The pathoanatomy of the CCFs influence the choice of endovascular intervention. Commonly, detachable balloons are navigated into the fistula via a trans-arterial route. Trans-venous coiling is also an alternate option. Additionally, other approaches, via direct cannulation of the superior or inferior ophthalmic veins or direct cavernous sinus cannulation via an orbital approach may be used.
In this case, after multidisciplinary meeting with our neurosurgical and neurology colleagues, we decided that the best treatment option was endovascular intervention. Typically, in our centre, treatment of direct CCFs is via detachable balloons; however, noting that the pseudoaneurysm was intracranial in location, support for the detachable balloon might be insufficient. Taking into account the likelihood of difficult navigation from the neck of the pseudoaneurysm into the cavernous sinus, and good visualisation of the inferior petrosal sinus (indicating access), we decided that a combined trans-arterial detachable balloon and trans-venous coiling would be the most effective therapeutic strategy. Unfortunately, patient deteriorated very fast, precluding endovascular intervention.
Open surgery, namely carotid ligation or trapping as well as cavernous sinus exploration, was the routine mode of therapy instituted for CCFs in the old days. Endovascular treatment is the current first line of therapy, with a complete cure rate of more than 80%.1 Our patient was planned for endovascular intervention, but unfortunately succumbed due to the severe haemorrhage.
CONCLUSION
CCFs are uncommon, but a well-known complication following cranio-cerebral trauma. Knowledge of the pathophysiology and relevant imaging features aids in timely recognition, diagnosis and treatment of the disease entity. Although classically affecting the cavernous segment of the ICA, direct CCFs may also arise from the intracranial segment, the incidence of which is not yet known until now–as proven in our experience. Endovascular intervention should be the first line of therapeutic intervention, the potency of which has been clinically proven.
LEARNING POINTS
Carotid-cavernous fistulas, despite uncommon, are known complications following cranio-cerebral trauma. Knowledge of its possible occurrence ensures timely diagnosis and appropriate management, which may prove life-saving.

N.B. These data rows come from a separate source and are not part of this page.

/-- MOV (R188). -/
def execMov (h : Head) (o : SR) (s : State) : Host.Outcome State Fault Refusal :=
  issue h 0 s (xResult h 1 s o.d (s.core.x o.a))

/-- MOVI (R188): reads no register. -/
def execMovi (h : Head) (o : SI) (s : State) : Host.Outcome State Fault Refusal :=
  issue h 0 s (xResult h 1 s o.d (immS o.imm))

/-- EXT (R190). -/
def execExt (h : Head) (o : SR) (s : State) : Host.Outcome State Fault Refusal :=
  issue h 0 s (xResult h 1 s o.d (opExt (s.core.x o.a) (s.core.x o.b)))

/-- INS (R190): reads x[d] too. -/
def execIns (h : Head) (o : SR) (s : State) : Host.Outcome State Fault Refusal :=
  issue h 0 s (xResult h 1 s o.d (opIns (s.core.x o.d) (s.core.x o.a) (s.core.x o.b)))

/-- LEA (R190). -/
def execLea (h : Head) (o : SR) (s : State) : Host.Outcome State Fault Refusal :=
  issue h 0 s (xResult h 1 s o.d (opLea (s.core.x o.a) (s.core.x o.b) o.c.toNat))

/-- SEXT (R190). -/
def execSext (h : Head) (o : SR) (s : State) : Host.Outcome State Fault Refusal :=
  issue h 0 s (xResult h 1 s o.d (opSext (s.core.x o.a) o.c.toNat))

/-- Address and width of LDSP and STSP (R192): A = (x[a] + SignExtend(off21)) mod 2^64, b = 2^(sz mod 4). -/
def spAddr (c : Core) (o : SP) : Nat := (c.x o.a + o.off.signExtend 64).toNat
def spBytes (o : SP) : Nat := 2 ^ (o.sz.toNat % 4)

/-- The faults of R192, ALIGN before XLATE (07 R175); none where the access is good. -/
def State.spFault (s : State) (o : SP) : Option Nat :=
  if spAddr s.core o % spBytes o ≠ 0 then some cALIGN
  else if s.okBank (spAddr s.core o) then none else some cXLATE

/-- LDSP (R192): reads member 0 at issue, front bank of a pair; lands at c + 6. -/
def execLdsp (h : Head) (o : SP) (s : State) : Host.Outcome State Fault Refusal :=
  issue h 0 s (
    match s.spFault o with
    | some code => .fault code 0xFF (BitVec.ofNat 64 (spAddr s.core o))
    | none =>
      let v := leNat (s.bankRead 0 (spAddr s.core o) (spBytes o))
      let w : Word := if o.sz.toNat < 4 then BitVec.ofInt 64 (toS (8 * spBytes o) v) else BitVec.ofNat 64 v
      .ok { s with core := s.core.push 0 6 (.x o.d w) })

/-- STSP (R192): writes x[d], read at issue, in every member at c + 2, front bank of a pair. -/
def execStsp (h : Head) (o : SP) (s : State) : Host.Outcome State Fault Refusal :=
  issue h 0 s (
    match s.spFault o with
    | some code => .fault code 0xFF (BitVec.ofNat 64 (spAddr s.core o))
    | none =>
      .ok { s with core := s.core.pushBank 2 (s.bankCellsAll false (spAddr s.core o) (leBytes (spBytes o) (s.core.x o.d).toNat)) })

/-- CMP (R193). -/
def execCmp (h : Head) (o : SC) (s : State) : Host.Outcome State Fault Refusal :=
  issue h 0 s (cmpResult (.cmp h o) h s o.ft o.ff (cmpTruth o.cc o.z (s.core.x o.a) (cmpOperand s.core o)))

/-- CMPI (R193): the literal is the second operand. -/
def execCmpi (h : Head) (o : SC) (lit : Word) (s : State) : Host.Outcome State Fault Refusal :=
  issue h 0 s (cmpResult (.cmpi h o lit) h s o.ft o.ff (cmpTruth o.cc o.z (s.core.x o.a) lit))
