/-- R345 with Tables 16.1 to 16.5: record, event and state, for each class; CMPT and VOTE3 also fill the bank of their die (R360; which
bank, log 4). R356, R357: recovery replays the phase, dispatches the task again, or fails with UE, whose record keeps its class (log 42). -/
def Obligations.SystemFaultRecord : Prop :=
  (∀ (s : State) (cls slot code tok : Nat) (info : Word), s.memoryWf → 1 ≤ cls → cls ≤ 3 → slot < 16 → tok < 256 → 0 < code → code ≤ 12 →
    let t := s.systemFaultAs cls slot code tok info
    let bank := 4 * s.core.stk + (if slot = 1 ∨ slot = 2 then 0 else 1)
    let quiet : Prop := code < 11 ∨ (s.bank bank).eue.getLsbD 63 = true
    let room (n : Nat) : Prop := (s.regs.ev.evtail - s.regs.ev.evhead).toNat + n ≤ 2 ^ fld s.regs.ev.evctl 0 4
    fld t.core.drv.frec 60 4 = slot ∧ fld t.core.drv.frec 56 4 = cls ∧ fld t.core.drv.frec 48 8 = tok ∧ fld t.core.drv.frec 0 8 = code ∧
    t.core.drv.fpc = s.core.front.pc.zeroExtend 64 ∧ t.core.drv.finfo = info ∧
    (cls = 1 → t.core.cstate = 3) ∧ (cls = 3 → t.core.cstate = 7) ∧ (cls = 2 → t.core.cstate = s.core.cstate) ∧
    t.core.regs = s.core.regs ∧
    (cls ≠ 2 → t.core.ctl = s.core.ctl ∧ t.core.units = s.core.units ∧ t.core.pipe = s.core.pipe) ∧
    (cls = 2 → ∀ k, s.core.task = some k →
      t.core.task = some k ∧ t.core.front.departed = true ∧ t.core.front.ended = true ∧ t.core.lockm = 0 ∧ t.core.pipe.pwq = [] ∧
      t.core.units = s.core.units ∧
      (∀ l, s.launch k.serial = some l → ∃ l', t.launch k.serial = some l' ∧ l'.stopping = true ∧ (l.status = 0 → l'.status = 1))) ∧
    (quiet → room 1 → t.regs.ev.evtail = s.regs.ev.evtail + 1 ∧ t.memory.mem.get s.eventSlot = BitVec.ofNat 8 cls) ∧
    (quiet → s.sameMemory t) ∧
    (¬quiet → bank < 65 → (t.bank bank).eue.getLsbD 63 = true ∧ fld (t.bank bank).eue 0 8 = (if code = cVOTE3 then 7 else 8)) ∧
    (¬quiet → room 2 → t.regs.ev.evtail = s.regs.ev.evtail + 2)) ∧
  (∀ (s : State) (k : Task), s.core.task = some k → s.memoryWf → (∀ c ∈ s.others, c.cnum ≠ s.core.cnum) →
    let p := s.core.phase
    let t := s.recover
    let replays : Prop := s.phaseReplayable = true ∧ p.replays < 3
    (replays → t.core.front.pc = p.flipPc ∧ t.core.cstate = 1 ∧ t.core.phase.replays = p.replays + 1 ∧
      t.core.phase.replay = (if p.log = [] then none else some 0) ∧ t.core.phase.log = p.log ∧
      (∀ g, g < 4 → vget t.core.phase.invalid g 0 = (s.spair s.core).extractLsb' 0 16) ∧
      t.core.units.cmds = s.core.units.cmds.filter (fun c => decide (c.seq < p.flipSeq)) ∧ t.core.pipe.pwq = [] ∧
      (∀ n, n < 8 → (vget t.core.units.tokens n Token.zero).spec = false) ∧
      (∀ b rest, s.ckBanks = b :: rest → ∀ r : XReg, r ≠ 0 →
        t.core.x r = BitVec.ofNat 64 (leNat (s.core.regs.bank.getN (b * 32768 + 8 * (r.toNat - 1)) 8))) ∧
      t.core.regs.bank = s.core.regs.bank ∧ t.core.task = some k ∧ s.sameMemory t ∧
      t.regs.telem.replay = s.regs.telem.replay + 1) ∧
    (∀ l nd, s.launch k.serial = some l → l.nodes[k.node]? = some nd →
      (¬replays → k.redone = false → nd.dom = false → nd.redispatches < 2 → nd.noRedo = false →
        ∃ u : State, t = u.hearthRun ∧ u.core.front.departed = true ∧ u.core.task = some { k with redone := true, started := true } ∧
          u.regs.telem.redisp = s.regs.telem.redisp + 1 ∧
          ∃ l' nd', u.launch k.serial = some l' ∧ l'.nodes[k.node]? = some nd' ∧ nd'.redispatches = nd.redispatches + 1 ∧
            nd'.ready.isSome = true ∧ nd'.running = 0) ∧
      (¬replays → nd.dom = true ∨ 2 ≤ nd.redispatches ∨ nd.noRedo = true →
        fld t.core.drv.frec 0 8 = cUE ∧ t.core.front.departed = true ∧ t.core.cstate = 1 ∧
        (∃ l', t.launch k.serial = some l' ∧ l'.stopping = true ∧ (l.status = 0 → l'.status = 1)) ∧
        ((s.regs.ev.evtail - s.regs.ev.evhead).toNat < 2 ^ fld s.regs.ev.evctl 0 4 →
          t.regs.ev.evtail = s.regs.ev.evtail + 1 ∧ t.memory.mem.get s.eventSlot = 6) ∧ s.sameMemory t)))

/-- R85: the steps of program-trap entry, for each cause and code. R86 and R214: nothing set aside is lost, and registers and memory stand; a
vote of the handler that failed stands with the results set aside (the model's reading, log 19). -/
def Obligations.ProgramTraps : Prop :=
  (∀ (s : State) (cause code : Nat) (addr : Word), 1 ≤ cause → cause ≤ 4 → code < 2 ^ 23 →
    let t := s.trapEntry cause code addr
    (s.core.ctl.tvec ≠ 0 →
      t.core.ctl.epc = s.core.nextBundle.zeroExtend 64 ∧ t.core.inHandler = true ∧ fld t.core.ctl.tcause 0 8 = cause ∧
      fld t.core.ctl.tcause 24 23 = code ∧ t.core.ctl.taddr = addr ∧ t.core.pipe.pwq = [] ∧ t.core.pipe.aside = s.core.pipe.pwq ∧
      t.core.front.pc = s.core.ctl.tvec.extractLsb' 0 56 ∧ t.core.front.bubbles = 2 ∧ t.core.regs = s.core.regs ∧
      t.core.units = s.core.units ∧ t.memory = s.memory) ∧
    (s.core.ctl.tvec = 0 →
      fld t.core.drv.frec 0 8 = cILLOP ∧ t.core.front.departed = (s.core.task.isSome || s.core.front.departed))) ∧
  (∀ c : Core,
    let d := c.eretResume
    d.inHandler = false ∧ d.front.pc = c.ctl.epc.extractLsb' 0 56 ∧ d.front.bubbles = 2 ∧ d.front.after = .resume ∧
    d.regs = c.regs ∧ d.units = c.units ∧ d.pipe.aside = c.pipe.aside ∧ d.rejoin.pipe.pwq = c.pipe.aside ++ c.pipe.pwq.filter Pend.isVote ∧ d.rejoin.pipe.aside = [] ∧
    d.rejoin.regs = c.regs)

Although classically involving the cavernous part of the ICA, CCF may also rarely involve the supraclinoid segment of the ICA. This was seen in our experience.
Endovascular intervention is the first line of therapy, failure of which necessitates open surgery.
Footnotes
Consent: Written informed consent for the case to be published (including images, case history and data) was obtained, including accompanying images.
Contributor Information
Mohd Firdaus Che Ani, Email: firdaus.cheani@gmail.com.
Ramesh Kumar, Email: rameshkumar71@hotmail.com.
Mohamad Syafeeq Faeez Md Noh, Email: syafeeq_faeez@yahoo.com;msf.mdnoh@gmail.com.
Ahmad Sobri Muda, Email: sobri.my@gmail.com.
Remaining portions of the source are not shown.